Of the entries below, return exactly those lines that fall between the one containing "c f).powerAt = s.powerAt := rfl" and the one containing "c f).sag = s.sag := rfl", the two end lines included.

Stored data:
▬▬▬▬▬▬▬▬▬▬

/-! ### modCore -/

@[simp] theorem State.modCore_cycle (s : State) (c : Nat) (f : Core → Core) : (s.modCore c f).cycle = s.cycle := rfl
@[simp] theorem State.modCore_quartz (s : State) (c : Nat) (f : Core → Core) : (s.modCore c f).quartz = s.quartz := rfl
@[simp] theorem State.modCore_rotQuartz (s : State) (c : Nat) (f : Core → Core) : (s.modCore c f).rotQuartz = s.rotQuartz := rfl
@[simp] theorem State.modCore_cur (s : State) (c : Nat) (f : Core → Core) : (s.modCore c f).cur = s.cur := rfl
@[simp] theorem State.modCore_threads (s : State) (c : Nat) (f : Core → Core) : (s.modCore c f).threads = s.threads := rfl
@[simp] theorem State.modCore_dies (s : State) (c : Nat) (f : Core → Core) : (s.modCore c f).dies = s.dies := rfl
@[simp] theorem State.modCore_ppkg (s : State) (c : Nat) (f : Core → Core) : (s.modCore c f).ppkg = s.ppkg := rfl
@[simp] theorem State.modCore_fixed (s : State) (c : Nat) (f : Core → Core) : (s.modCore c f).fixed = s.fixed := rfl
@[simp] theorem State.modCore_mem (s : State) (c : Nat) (f : Core → Core) : (s.modCore c f).mem = s.mem := rfl
@[simp] theorem State.modCore_full (s : State) (c : Nat) (f : Core → Core) : (s.modCore c f).full = s.full := rfl
@[simp] theorem State.modCore_blab (s : State) (c : Nat) (f : Core → Core) : (s.modCore c f).blab = s.blab := rfl
@[simp] theorem State.modCore_poison (s : State) (c : Nat) (f : Core → Core) : (s.modCore c f).poison = s.poison := rfl
@[simp] theorem State.modCore_channels (s : State) (c : Nat) (f : Core → Core) : (s.modCore c f).channels = s.channels := rfl
@[simp] theorem State.modCore_arrivals (s : State) (c : Nat) (f : Core → Core) : (s.modCore c f).arrivals = s.arrivals := rfl
@[simp] theorem State.modCore_inbox (s : State) (c : Nat) (f : Core → Core) : (s.modCore c f).inbox = s.inbox := rfl
@[simp] theorem State.modCore_waiters (s : State) (c : Nat) (f : Core → Core) : (s.modCore c f).waiters = s.waiters := rfl
@[simp] theorem State.modCore_engines (s : State) (c : Nat) (f : Core → Core) : (s.modCore c f).engines = s.engines := rfl
@[simp] theorem State.modCore_launches (s : State) (c : Nat) (f : Core → Core) : (s.modCore c f).launches = s.launches := rfl
@[simp] theorem State.modCore_tgroups (s : State) (c : Nat) (f : Core → Core) : (s.modCore c f).tgroups = s.tgroups := rfl
@[simp] theorem State.modCore_barriers (s : State) (c : Nat) (f : Core → Core) : (s.modCore c f).barriers = s.barriers := rfl
@[simp] theorem State.modCore_prinMap (s : State) (c : Nat) (f : Core → Core) : (s.modCore c f).prinMap = s.prinMap := rfl
@[simp] theorem State.modCore_keys (s : State) (c : Nat) (f : Core → Core) : (s.modCore c f).keys = s.keys := rfl
@[simp] theorem State.modCore_worlds (s : State) (c : Nat) (f : Core → Core) : (s.modCore c f).worlds = s.worlds := rfl
@[simp] theorem State.modCore_msix (s : State) (c : Nat) (f : Core → Core) : (s.modCore c f).msix = s.msix := rfl
@[simp] theorem State.modCore_hostReads (s : State) (c : Nat) (f : Core → Core) : (s.modCore c f).hostReads = s.hostReads := rfl
@[simp] theorem State.modCore_bootMode (s : State) (c : Nat) (f : Core → Core) : (s.modCore c f).bootMode = s.bootMode := rfl
@[simp] theorem State.modCore_stage (s : State) (c : Nat) (f : Core → Core) : (s.modCore c f).stage = s.stage := rfl
@[simp] theorem State.modCore_powerAt (s : State) (c : Nat) (f : Core → Core) : (s.modCore c f).powerAt = s.powerAt := rfl
@[simp] theorem State.modCore_bootEnv (s : State) (c : Nat) (f : Core → Core) : (s.modCore c f).bootEnv = s.bootEnv := rfl
@[simp] theorem State.modCore_found (s : State) (c : Nat) (f : Core → Core) : (s.modCore c f).found = s.found := rfl
@[simp] theorem State.modCore_store (s : State) (c : Nat) (f : Core → Core) : (s.modCore c f).store = s.store := rfl
@[simp] theorem State.modCore_pwrCap (s : State) (c : Nat) (f : Core → Core) : (s.modCore c f).pwrCap = s.pwrCap := rfl
@[simp] theorem State.modCore_throttled (s : State) (c : Nat) (f : Core → Core) : (s.modCore c f).throttled = s.throttled := rfl
@[simp] theorem State.modCore_sag (s : State) (c : Nat) (f : Core → Core) : (s.modCore c f).sag = s.sag := rfl
@[simp] theorem State.modCore_sagEnd (s : State) (c : Nat) (f : Core → Core) : (s.modCore c f).sagEnd = s.sagEnd := rfl
@[simp] theorem State.modCore_slewAt (s : State) (c : Nat) (f : Core → Core) : (s.modCore c f).slewAt = s.slewAt := rfl
@[simp] theorem State.modCore_slewHold (s : State) (c : Nat) (f : Core → Core) : (s.modCore c f).slewHold = s.slewHold := rfl
@[simp] theorem State.modCore_sealedImage (s : State) (c : Nat) (f : Core → Core) : (s.modCore c f).sealedImage = s.sealedImage := rfl
@[simp] theorem State.modCore_serial (s : State) (c : Nat) (f : Core → Core) : (s.modCore c f).serial = s.serial := rfl
@[simp] theorem State.modCore_freeCtr (s : State) (c : Nat) (f : Core → Core) : (s.modCore c f).freeCtr = s.freeCtr := rfl
@[simp] theorem State.modCore_inputs (s : State) (c : Nat) (f : Core → Core) : (s.modCore c f).inputs = s.inputs := rfl

/-! ### modPCore -/

@[simp] theorem State.modPCore_cycle (s : State) (c part : Nat) (f : PCore → PCore) : (s.modPCore c part f).cycle = s.cycle := rfl
@[simp] theorem State.modPCore_quartz (s : State) (c part : Nat) (f : PCore → PCore) : (s.modPCore c part f).quartz = s.quartz := rfl
@[simp] theorem State.modPCore_rotQuartz (s : State) (c part : Nat) (f : PCore → PCore) : (s.modPCore c part f).rotQuartz = s.rotQuartz := rfl
@[simp] theorem State.modPCore_cur (s : State) (c part : Nat) (f : PCore → PCore) : (s.modPCore c part f).cur = s.cur := rfl
@[simp] theorem State.modPCore_threads (s : State) (c part : Nat) (f : PCore → PCore) : (s.modPCore c part f).threads = s.threads := rfl
@[simp] theorem State.modPCore_dies (s : State) (c part : Nat) (f : PCore → PCore) : (s.modPCore c part f).dies = s.dies := rfl
@[simp] theorem State.modPCore_ppkg (s : State) (c part : Nat) (f : PCore → PCore) : (s.modPCore c part f).ppkg = s.ppkg := rfl
@[simp] theorem State.modPCore_fixed (s : State) (c part : Nat) (f : PCore → PCore) : (s.modPCore c part f).fixed = s.fixed := rfl
@[simp] theorem State.modPCore_mem (s : State) (c part : Nat) (f : PCore → PCore) : (s.modPCore c part f).mem = s.mem := rfl
@[simp] theorem State.modPCore_full (s : State) (c part : Nat) (f : PCore → PCore) : (s.modPCore c part f).full = s.full := rfl
@[simp] theorem State.modPCore_blab (s : State) (c part : Nat) (f : PCore → PCore) : (s.modPCore c part f).blab = s.blab := rfl
@[simp] theorem State.modPCore_poison (s : State) (c part : Nat) (f : PCore → PCore) : (s.modPCore c part f).poison = s.poison := rfl
@[simp] theorem State.modPCore_channels (s : State) (c part : Nat) (f : PCore → PCore) : (s.modPCore c part f).channels = s.channels := rfl
@[simp] theorem State.modPCore_arrivals (s : State) (c part : Nat) (f : PCore → PCore) : (s.modPCore c part f).arrivals = s.arrivals := rfl
@[simp] theorem State.modPCore_inbox (s : State) (c part : Nat) (f : PCore → PCore) : (s.modPCore c part f).inbox = s.inbox := rfl
@[simp] theorem State.modPCore_waiters (s : State) (c part : Nat) (f : PCore → PCore) : (s.modPCore c part f).waiters = s.waiters := rfl
@[simp] theorem State.modPCore_engines (s : State) (c part : Nat) (f : PCore → PCore) : (s.modPCore c part f).engines = s.engines := rfl
@[simp] theorem State.modPCore_launches (s : State) (c part : Nat) (f : PCore → PCore) : (s.modPCore c part f).launches = s.launches := rfl
@[simp] theorem State.modPCore_tgroups (s : State) (c part : Nat) (f : PCore → PCore) : (s.modPCore c part f).tgroups = s.tgroups := rfl
@[simp] theorem State.modPCore_barriers (s : State) (c part : Nat) (f : PCore → PCore) : (s.modPCore c part f).barriers = s.barriers := rfl
@[simp] theorem State.modPCore_prinMap (s : State) (c part : Nat) (f : PCore → PCore) : (s.modPCore c part f).prinMap = s.prinMap := rfl
@[simp] theorem State.modPCore_keys (s : State) (c part : Nat) (f : PCore → PCore) : (s.modPCore c part f).keys = s.keys := rfl
@[simp] theorem State.modPCore_worlds (s : State) (c part : Nat) (f : PCore → PCore) : (s.modPCore c part f).worlds = s.worlds := rfl
@[simp] theorem State.modPCore_msix (s : State) (c part : Nat) (f : PCore → PCore) : (s.modPCore c part f).msix = s.msix := rfl
@[simp] theorem State.modPCore_hostReads (s : State) (c part : Nat) (f : PCore → PCore) : (s.modPCore c part f).hostReads = s.hostReads := rfl
@[simp] theorem State.modPCore_bootMode (s : State) (c part : Nat) (f : PCore → PCore) : (s.modPCore c part f).bootMode = s.bootMode := rfl
@[simp] theorem State.modPCore_stage (s : State) (c part : Nat) (f : PCore → PCore) : (s.modPCore c part f).stage = s.stage := rfl
@[simp] theorem State.modPCore_powerAt (s : State) (c part : Nat) (f : PCore → PCore) : (s.modPCore c part f).powerAt = s.powerAt := rfl
@[simp] theorem State.modPCore_bootEnv (s : State) (c part : Nat) (f : PCore → PCore) : (s.modPCore c part f).bootEnv = s.bootEnv := rfl
@[simp] theorem State.modPCore_found (s : State) (c part : Nat) (f : PCore → PCore) : (s.modPCore c part f).found = s.found := rfl
@[simp] theorem State.modPCore_store (s : State) (c part : Nat) (f : PCore → PCore) : (s.modPCore c part f).store = s.store := rfl
@[simp] theorem State.modPCore_pwrCap (s : State) (c part : Nat) (f : PCore → PCore) : (s.modPCore c part f).pwrCap = s.pwrCap := rfl
@[simp] theorem State.modPCore_throttled (s : State) (c part : Nat) (f : PCore → PCore) : (s.modPCore c part f).throttled = s.throttled := rfl
@[simp] theorem State.modPCore_sag (s : State) (c part : Nat) (f : PCore → PCore) : (s.modPCore c part f).sag = s.sag := rfl
@[simp] theorem State.modPCore_sagEnd (s : State) (c part : Nat) (f : PCore → PCore) : (s.modPCore c part f).sagEnd = s.sagEnd := rfl
@[simp] theorem State.modPCore_slewAt (s : State) (c part : Nat) (f : PCore → PCore) : (s.modPCore c part f).slewAt = s.slewAt := rfl
@[simp] theorem State.modPCore_slewHold (s : State) (c part : Nat) (f : PCore → PCore) : (s.modPCore c part f).slewHold = s.slewHold := rfl
@[simp] theorem State.modPCore_sealedImage (s : State) (c part : Nat) (f : PCore → PCore) : (s.modPCore c part f).sealedImage = s.sealedImage := rfl
@[simp] theorem State.modPCore_serial (s : State) (c part : Nat) (f : PCore → PCore) : (s.modPCore c part f).serial = s.serial := rfl
@[simp] theorem State.modPCore_freeCtr (s : State) (c part : Nat) (f : PCore → PCore) : (s.modPCore c part f).freeCtr = s.freeCtr := rfl
@[simp] theorem State.modPCore_inputs (s : State) (c part : Nat) (f : PCore → PCore) : (s.modPCore c part f).inputs = s.inputs := rfl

▬▬▬▬▬▬▬▬▬▬

■ **Output for this exercise**
@[simp] theorem State.modCore_powerAt (s : State) (c : Nat) (f : Core → Core) : (s.modCore c f).powerAt = s.powerAt := rfl
@[simp] theorem State.modCore_bootEnv (s : State) (c : Nat) (f : Core → Core) : (s.modCore c f).bootEnv = s.bootEnv := rfl
@[simp] theorem State.modCore_found (s : State) (c : Nat) (f : Core → Core) : (s.modCore c f).found = s.found := rfl
@[simp] theorem State.modCore_store (s : State) (c : Nat) (f : Core → Core) : (s.modCore c f).store = s.store := rfl
@[simp] theorem State.modCore_pwrCap (s : State) (c : Nat) (f : Core → Core) : (s.modCore c f).pwrCap = s.pwrCap := rfl
@[simp] theorem State.modCore_throttled (s : State) (c : Nat) (f : Core → Core) : (s.modCore c f).throttled = s.throttled := rfl
@[simp] theorem State.modCore_sag (s : State) (c : Nat) (f : Core → Core) : (s.modCore c f).sag = s.sag := rfl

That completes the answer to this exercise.